Segment Start: SOURCE MATERIAL

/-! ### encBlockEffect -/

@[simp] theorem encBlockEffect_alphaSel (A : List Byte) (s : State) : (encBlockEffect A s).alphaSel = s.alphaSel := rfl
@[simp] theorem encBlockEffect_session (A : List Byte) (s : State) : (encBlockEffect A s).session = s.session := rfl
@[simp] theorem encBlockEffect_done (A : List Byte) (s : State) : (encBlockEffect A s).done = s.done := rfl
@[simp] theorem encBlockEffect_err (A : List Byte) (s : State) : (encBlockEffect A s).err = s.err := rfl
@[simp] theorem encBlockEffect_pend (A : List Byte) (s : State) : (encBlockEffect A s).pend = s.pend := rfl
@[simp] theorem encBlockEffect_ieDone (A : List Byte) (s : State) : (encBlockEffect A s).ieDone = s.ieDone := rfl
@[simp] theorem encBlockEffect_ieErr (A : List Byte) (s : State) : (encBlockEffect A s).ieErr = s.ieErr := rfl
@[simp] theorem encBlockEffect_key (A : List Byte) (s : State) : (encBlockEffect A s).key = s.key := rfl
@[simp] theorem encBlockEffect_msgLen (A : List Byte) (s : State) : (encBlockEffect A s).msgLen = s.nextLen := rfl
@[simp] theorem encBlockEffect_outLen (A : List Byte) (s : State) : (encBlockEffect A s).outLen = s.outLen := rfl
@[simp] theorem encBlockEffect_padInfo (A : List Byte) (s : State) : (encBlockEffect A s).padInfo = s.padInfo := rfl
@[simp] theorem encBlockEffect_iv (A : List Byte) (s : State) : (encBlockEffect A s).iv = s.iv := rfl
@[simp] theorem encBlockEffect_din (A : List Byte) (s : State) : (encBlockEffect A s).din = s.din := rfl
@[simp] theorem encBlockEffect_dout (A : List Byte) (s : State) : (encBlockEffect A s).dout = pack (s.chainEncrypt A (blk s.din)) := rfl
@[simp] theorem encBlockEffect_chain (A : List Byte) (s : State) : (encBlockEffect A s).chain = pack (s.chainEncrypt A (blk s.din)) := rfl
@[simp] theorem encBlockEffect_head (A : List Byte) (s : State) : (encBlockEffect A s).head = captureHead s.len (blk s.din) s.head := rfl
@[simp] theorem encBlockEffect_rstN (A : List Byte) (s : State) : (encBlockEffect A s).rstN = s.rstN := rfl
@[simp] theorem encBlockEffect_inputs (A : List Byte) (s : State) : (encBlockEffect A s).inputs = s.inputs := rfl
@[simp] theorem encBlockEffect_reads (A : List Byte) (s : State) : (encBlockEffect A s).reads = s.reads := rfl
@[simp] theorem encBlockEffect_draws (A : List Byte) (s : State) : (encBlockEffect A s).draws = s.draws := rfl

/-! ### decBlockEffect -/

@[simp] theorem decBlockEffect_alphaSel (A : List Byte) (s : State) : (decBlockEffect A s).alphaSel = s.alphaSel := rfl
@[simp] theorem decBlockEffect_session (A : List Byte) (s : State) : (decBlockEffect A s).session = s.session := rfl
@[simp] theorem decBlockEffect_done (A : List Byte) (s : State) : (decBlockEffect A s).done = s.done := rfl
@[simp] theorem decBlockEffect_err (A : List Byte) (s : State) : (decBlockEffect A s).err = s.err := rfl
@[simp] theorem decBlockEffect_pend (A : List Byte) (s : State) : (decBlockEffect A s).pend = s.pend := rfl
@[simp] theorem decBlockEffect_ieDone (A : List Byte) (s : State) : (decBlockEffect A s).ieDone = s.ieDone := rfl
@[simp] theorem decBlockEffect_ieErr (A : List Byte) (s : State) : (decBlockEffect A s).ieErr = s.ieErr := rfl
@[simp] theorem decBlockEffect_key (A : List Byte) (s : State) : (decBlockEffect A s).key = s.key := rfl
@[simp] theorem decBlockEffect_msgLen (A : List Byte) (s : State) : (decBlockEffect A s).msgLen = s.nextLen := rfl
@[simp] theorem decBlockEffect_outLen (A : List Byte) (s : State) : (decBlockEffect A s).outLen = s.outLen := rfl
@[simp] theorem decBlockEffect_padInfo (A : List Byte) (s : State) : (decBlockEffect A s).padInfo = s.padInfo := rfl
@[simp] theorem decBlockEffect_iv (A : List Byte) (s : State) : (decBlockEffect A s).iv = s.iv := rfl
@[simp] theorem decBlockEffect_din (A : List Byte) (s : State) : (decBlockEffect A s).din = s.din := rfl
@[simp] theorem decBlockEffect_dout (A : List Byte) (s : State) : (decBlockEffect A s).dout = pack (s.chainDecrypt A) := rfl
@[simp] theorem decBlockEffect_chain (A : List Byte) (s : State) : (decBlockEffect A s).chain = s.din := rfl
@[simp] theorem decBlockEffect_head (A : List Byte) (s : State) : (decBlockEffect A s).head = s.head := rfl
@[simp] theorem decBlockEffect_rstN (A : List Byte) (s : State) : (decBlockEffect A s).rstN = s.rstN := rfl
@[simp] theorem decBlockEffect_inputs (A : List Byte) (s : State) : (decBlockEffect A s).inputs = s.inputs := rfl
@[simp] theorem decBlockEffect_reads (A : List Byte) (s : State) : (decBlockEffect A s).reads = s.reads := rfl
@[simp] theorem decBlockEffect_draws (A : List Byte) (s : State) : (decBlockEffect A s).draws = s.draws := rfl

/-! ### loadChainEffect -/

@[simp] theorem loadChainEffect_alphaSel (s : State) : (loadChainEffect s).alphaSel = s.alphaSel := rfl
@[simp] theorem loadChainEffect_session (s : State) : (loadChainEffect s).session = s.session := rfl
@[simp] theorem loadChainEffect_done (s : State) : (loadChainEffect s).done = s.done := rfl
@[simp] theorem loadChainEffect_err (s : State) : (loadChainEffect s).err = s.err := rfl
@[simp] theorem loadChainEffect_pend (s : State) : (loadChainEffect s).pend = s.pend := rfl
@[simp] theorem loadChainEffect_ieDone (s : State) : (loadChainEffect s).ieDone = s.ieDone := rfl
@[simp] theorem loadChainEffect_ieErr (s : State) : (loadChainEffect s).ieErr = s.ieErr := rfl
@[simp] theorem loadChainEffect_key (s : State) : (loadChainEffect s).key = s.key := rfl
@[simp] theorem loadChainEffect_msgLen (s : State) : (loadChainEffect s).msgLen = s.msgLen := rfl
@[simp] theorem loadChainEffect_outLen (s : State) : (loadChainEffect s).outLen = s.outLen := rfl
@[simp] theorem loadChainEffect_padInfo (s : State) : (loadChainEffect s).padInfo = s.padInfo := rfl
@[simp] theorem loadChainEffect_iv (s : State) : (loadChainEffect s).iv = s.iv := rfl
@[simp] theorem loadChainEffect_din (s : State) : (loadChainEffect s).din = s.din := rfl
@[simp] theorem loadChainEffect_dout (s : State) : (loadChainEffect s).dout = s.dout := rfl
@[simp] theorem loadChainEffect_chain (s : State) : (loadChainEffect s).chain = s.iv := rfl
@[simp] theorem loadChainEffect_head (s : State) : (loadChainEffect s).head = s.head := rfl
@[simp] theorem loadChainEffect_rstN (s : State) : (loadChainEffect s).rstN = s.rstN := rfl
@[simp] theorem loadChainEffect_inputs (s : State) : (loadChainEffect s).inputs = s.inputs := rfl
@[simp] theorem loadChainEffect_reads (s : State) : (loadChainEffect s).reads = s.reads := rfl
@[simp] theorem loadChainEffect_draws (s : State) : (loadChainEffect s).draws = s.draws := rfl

Segment End: SOURCE MATERIAL
Segment Start: SOURCE MATERIAL

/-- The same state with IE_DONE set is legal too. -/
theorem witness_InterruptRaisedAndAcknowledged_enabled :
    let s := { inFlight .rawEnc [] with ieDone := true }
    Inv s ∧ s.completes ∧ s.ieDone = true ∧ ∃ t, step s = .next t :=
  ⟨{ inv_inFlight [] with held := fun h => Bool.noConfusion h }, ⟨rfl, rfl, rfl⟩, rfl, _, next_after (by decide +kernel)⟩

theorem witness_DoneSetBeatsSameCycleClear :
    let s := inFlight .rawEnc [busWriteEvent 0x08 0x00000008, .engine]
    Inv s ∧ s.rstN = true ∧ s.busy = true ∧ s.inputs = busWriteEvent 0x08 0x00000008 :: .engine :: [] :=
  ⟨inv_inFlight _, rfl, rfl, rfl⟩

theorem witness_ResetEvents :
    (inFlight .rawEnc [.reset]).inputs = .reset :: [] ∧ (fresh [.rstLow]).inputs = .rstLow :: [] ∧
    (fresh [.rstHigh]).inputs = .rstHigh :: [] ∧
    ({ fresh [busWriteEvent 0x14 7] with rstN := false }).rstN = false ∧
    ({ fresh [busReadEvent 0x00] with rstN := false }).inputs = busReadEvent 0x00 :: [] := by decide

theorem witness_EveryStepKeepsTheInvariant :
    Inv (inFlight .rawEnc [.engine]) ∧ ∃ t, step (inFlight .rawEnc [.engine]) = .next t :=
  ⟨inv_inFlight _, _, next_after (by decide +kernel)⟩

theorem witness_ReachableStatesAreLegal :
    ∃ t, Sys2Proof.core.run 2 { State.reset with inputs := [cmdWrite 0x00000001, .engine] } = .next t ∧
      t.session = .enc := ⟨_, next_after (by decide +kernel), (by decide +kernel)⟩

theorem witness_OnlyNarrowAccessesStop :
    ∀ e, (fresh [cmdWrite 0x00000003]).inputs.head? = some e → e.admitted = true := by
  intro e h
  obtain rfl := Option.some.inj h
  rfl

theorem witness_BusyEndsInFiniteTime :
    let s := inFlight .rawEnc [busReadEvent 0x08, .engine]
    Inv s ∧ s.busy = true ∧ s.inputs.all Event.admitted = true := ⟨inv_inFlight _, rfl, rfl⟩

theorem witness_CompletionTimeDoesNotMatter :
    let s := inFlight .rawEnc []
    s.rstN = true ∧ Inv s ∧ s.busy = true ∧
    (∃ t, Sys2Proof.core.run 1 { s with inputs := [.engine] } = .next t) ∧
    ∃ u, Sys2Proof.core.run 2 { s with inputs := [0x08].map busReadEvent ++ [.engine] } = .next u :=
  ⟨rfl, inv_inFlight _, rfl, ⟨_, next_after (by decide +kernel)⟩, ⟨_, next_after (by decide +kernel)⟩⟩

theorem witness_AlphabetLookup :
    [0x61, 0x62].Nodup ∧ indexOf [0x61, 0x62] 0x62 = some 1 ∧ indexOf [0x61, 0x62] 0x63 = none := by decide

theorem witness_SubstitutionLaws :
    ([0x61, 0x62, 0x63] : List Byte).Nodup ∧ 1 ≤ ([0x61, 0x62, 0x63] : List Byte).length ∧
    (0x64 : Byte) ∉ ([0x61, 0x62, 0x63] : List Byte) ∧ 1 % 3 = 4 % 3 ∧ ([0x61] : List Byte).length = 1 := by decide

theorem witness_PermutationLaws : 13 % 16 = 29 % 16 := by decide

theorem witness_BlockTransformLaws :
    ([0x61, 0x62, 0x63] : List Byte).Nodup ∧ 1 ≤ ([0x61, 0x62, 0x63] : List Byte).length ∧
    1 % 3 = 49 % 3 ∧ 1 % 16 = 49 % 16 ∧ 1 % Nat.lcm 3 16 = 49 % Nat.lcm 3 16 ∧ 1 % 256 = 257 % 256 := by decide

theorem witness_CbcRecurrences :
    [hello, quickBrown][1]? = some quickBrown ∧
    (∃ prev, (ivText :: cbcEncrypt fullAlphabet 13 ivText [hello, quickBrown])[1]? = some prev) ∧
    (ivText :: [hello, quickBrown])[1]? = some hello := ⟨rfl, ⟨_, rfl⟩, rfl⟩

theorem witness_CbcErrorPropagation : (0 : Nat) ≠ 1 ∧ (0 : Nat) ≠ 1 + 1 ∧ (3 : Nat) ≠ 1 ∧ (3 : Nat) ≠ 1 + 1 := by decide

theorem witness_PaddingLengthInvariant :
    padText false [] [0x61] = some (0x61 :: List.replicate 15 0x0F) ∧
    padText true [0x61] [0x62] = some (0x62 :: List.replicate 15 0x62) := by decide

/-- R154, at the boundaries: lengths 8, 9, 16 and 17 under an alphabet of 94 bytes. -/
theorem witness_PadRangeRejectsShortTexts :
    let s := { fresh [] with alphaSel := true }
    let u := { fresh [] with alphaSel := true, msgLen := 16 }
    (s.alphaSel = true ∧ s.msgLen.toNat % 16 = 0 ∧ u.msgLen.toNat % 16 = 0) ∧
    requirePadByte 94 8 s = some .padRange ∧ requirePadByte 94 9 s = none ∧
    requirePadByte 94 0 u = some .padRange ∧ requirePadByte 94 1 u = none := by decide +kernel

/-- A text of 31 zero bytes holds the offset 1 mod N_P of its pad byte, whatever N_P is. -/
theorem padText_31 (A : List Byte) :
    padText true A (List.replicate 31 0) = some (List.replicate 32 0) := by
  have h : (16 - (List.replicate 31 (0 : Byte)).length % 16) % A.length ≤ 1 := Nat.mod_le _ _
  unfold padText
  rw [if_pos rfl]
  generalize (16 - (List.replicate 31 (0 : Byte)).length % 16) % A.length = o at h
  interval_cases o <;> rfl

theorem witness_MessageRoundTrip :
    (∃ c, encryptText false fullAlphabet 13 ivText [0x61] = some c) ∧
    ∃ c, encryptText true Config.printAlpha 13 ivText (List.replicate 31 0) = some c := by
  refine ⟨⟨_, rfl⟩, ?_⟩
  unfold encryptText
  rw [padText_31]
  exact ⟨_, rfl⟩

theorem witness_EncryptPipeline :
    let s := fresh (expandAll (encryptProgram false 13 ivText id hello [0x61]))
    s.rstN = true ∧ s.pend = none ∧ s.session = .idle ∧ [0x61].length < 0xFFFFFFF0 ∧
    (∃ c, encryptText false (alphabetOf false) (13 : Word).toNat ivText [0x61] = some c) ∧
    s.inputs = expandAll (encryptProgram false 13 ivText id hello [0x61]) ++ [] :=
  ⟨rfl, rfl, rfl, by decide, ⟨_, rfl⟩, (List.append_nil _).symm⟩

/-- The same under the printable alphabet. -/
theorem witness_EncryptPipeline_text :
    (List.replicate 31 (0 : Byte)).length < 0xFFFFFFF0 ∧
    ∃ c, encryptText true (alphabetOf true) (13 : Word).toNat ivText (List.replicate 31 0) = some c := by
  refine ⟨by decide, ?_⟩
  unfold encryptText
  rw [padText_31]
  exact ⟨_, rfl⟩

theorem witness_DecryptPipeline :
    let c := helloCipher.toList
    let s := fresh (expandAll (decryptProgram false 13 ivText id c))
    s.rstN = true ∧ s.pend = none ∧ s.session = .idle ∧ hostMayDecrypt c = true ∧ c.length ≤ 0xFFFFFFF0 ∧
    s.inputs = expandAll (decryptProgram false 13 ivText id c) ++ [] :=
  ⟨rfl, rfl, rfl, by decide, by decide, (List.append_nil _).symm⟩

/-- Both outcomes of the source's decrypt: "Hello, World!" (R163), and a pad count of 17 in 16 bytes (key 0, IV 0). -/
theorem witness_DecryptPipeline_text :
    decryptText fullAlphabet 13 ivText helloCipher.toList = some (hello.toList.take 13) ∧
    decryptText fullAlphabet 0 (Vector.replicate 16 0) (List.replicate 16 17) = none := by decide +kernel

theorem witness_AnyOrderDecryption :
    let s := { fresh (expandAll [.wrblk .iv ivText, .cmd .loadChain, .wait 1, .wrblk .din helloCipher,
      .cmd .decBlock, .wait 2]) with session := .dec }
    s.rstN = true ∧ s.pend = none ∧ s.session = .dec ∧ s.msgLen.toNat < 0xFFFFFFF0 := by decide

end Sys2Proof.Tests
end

Segment End: SOURCE MATERIAL
Segment Start: SOURCE MATERIAL

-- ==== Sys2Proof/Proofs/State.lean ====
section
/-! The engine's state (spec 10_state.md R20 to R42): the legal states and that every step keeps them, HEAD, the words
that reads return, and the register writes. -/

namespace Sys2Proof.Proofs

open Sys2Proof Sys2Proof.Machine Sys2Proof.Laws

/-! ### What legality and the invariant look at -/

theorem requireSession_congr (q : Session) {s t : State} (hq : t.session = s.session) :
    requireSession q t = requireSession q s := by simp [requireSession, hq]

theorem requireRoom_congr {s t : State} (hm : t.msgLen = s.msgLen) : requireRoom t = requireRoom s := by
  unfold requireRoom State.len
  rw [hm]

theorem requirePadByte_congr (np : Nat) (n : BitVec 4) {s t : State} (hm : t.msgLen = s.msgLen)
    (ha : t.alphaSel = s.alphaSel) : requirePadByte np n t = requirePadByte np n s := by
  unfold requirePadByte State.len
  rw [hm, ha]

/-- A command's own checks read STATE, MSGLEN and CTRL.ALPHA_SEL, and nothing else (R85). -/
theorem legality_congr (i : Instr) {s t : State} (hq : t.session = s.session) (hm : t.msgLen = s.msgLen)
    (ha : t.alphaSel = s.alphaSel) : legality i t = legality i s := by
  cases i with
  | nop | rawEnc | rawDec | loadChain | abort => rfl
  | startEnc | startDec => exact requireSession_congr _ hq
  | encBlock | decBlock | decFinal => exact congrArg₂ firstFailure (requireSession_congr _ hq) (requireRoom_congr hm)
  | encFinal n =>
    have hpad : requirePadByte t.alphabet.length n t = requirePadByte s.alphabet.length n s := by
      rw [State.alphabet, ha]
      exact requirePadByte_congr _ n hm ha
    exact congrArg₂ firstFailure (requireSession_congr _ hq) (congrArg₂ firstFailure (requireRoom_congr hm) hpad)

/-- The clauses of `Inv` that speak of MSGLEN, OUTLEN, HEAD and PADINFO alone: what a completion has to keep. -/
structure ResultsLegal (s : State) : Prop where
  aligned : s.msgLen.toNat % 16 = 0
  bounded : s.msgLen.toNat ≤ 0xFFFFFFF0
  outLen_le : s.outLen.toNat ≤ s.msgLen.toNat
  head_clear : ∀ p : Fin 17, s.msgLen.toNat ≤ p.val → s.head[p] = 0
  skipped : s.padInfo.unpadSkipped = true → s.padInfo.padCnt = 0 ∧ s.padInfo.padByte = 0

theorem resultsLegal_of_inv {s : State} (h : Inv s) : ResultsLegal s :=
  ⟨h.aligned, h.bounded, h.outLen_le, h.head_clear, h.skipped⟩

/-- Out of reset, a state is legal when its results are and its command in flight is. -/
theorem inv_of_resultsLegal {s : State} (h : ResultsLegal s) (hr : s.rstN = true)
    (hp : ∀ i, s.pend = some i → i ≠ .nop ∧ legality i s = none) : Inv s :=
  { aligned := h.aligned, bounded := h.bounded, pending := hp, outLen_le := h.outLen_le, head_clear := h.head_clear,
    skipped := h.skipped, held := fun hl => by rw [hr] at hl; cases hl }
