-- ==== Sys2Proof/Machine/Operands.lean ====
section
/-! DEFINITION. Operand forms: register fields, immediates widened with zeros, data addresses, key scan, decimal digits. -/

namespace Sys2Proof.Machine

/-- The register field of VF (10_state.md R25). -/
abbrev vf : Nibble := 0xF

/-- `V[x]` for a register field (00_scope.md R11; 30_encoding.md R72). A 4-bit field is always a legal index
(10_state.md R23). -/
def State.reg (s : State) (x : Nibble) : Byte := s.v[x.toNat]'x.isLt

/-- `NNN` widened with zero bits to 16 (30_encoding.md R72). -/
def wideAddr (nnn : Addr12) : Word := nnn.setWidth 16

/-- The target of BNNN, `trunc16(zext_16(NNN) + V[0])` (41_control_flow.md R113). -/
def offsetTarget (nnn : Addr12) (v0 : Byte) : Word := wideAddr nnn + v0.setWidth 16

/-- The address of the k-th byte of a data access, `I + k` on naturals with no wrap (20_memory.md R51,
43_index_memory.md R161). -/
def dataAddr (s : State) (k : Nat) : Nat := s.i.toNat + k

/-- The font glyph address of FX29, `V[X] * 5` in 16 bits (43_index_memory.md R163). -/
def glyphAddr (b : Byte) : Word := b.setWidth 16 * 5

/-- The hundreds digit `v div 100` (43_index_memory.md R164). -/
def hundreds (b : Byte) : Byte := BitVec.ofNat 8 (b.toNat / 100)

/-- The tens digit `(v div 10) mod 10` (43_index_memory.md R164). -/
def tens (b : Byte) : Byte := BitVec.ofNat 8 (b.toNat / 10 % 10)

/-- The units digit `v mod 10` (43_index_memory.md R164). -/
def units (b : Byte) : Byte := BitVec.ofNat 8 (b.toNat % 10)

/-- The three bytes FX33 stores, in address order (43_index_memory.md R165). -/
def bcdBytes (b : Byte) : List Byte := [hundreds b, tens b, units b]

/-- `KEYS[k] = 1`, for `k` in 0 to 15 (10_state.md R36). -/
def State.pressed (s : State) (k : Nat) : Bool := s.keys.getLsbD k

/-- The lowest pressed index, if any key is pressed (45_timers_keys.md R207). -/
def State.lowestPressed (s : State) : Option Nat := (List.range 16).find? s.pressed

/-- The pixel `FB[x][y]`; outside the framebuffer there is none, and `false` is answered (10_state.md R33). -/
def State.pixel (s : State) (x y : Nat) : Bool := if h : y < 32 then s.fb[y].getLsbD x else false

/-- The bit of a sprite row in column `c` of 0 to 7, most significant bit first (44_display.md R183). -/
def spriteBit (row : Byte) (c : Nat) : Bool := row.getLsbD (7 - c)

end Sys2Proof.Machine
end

Segment End: SOURCE MATERIAL

* _EXERCISE OBJECTIVE_
Could you return exactly the stretch of the data above that starts at the line with "(decBlockEffect A s).padInfo = s.padInfo := rfl" and ends at the line with "(loadChainEffect s).key = s.key := rfl", both lines included?

* _SOLUTION TO THIS PROBLEM_
@[simp] theorem decBlockEffect_padInfo (A : List Byte) (s : State) : (decBlockEffect A s).padInfo = s.padInfo := rfl
@[simp] theorem decBlockEffect_iv (A : List Byte) (s : State) : (decBlockEffect A s).iv = s.iv := rfl
@[simp] theorem decBlockEffect_din (A : List Byte) (s : State) : (decBlockEffect A s).din = s.din := rfl
@[simp] theorem decBlockEffect_dout (A : List Byte) (s : State) : (decBlockEffect A s).dout = pack (s.chainDecrypt A) := rfl
@[simp] theorem decBlockEffect_chain (A : List Byte) (s : State) : (decBlockEffect A s).chain = s.din := rfl
@[simp] theorem decBlockEffect_head (A : List Byte) (s : State) : (decBlockEffect A s).head = s.head := rfl
@[simp] theorem decBlockEffect_rstN (A : List Byte) (s : State) : (decBlockEffect A s).rstN = s.rstN := rfl
@[simp] theorem decBlockEffect_inputs (A : List Byte) (s : State) : (decBlockEffect A s).inputs = s.inputs := rfl
@[simp] theorem decBlockEffect_reads (A : List Byte) (s : State) : (decBlockEffect A s).reads = s.reads := rfl
@[simp] theorem decBlockEffect_draws (A : List Byte) (s : State) : (decBlockEffect A s).draws = s.draws := rfl

/-! ### loadChainEffect -/

@[simp] theorem loadChainEffect_alphaSel (s : State) : (loadChainEffect s).alphaSel = s.alphaSel := rfl
@[simp] theorem loadChainEffect_session (s : State) : (loadChainEffect s).session = s.session := rfl
@[simp] theorem loadChainEffect_done (s : State) : (loadChainEffect s).done = s.done := rfl
@[simp] theorem loadChainEffect_err (s : State) : (loadChainEffect s).err = s.err := rfl
@[simp] theorem loadChainEffect_pend (s : State) : (loadChainEffect s).pend = s.pend := rfl
@[simp] theorem loadChainEffect_ieDone (s : State) : (loadChainEffect s).ieDone = s.ieDone := rfl
@[simp] theorem loadChainEffect_ieErr (s : State) : (loadChainEffect s).ieErr = s.ieErr := rfl
@[simp] theorem loadChainEffect_key (s : State) : (loadChainEffect s).key = s.key := rfl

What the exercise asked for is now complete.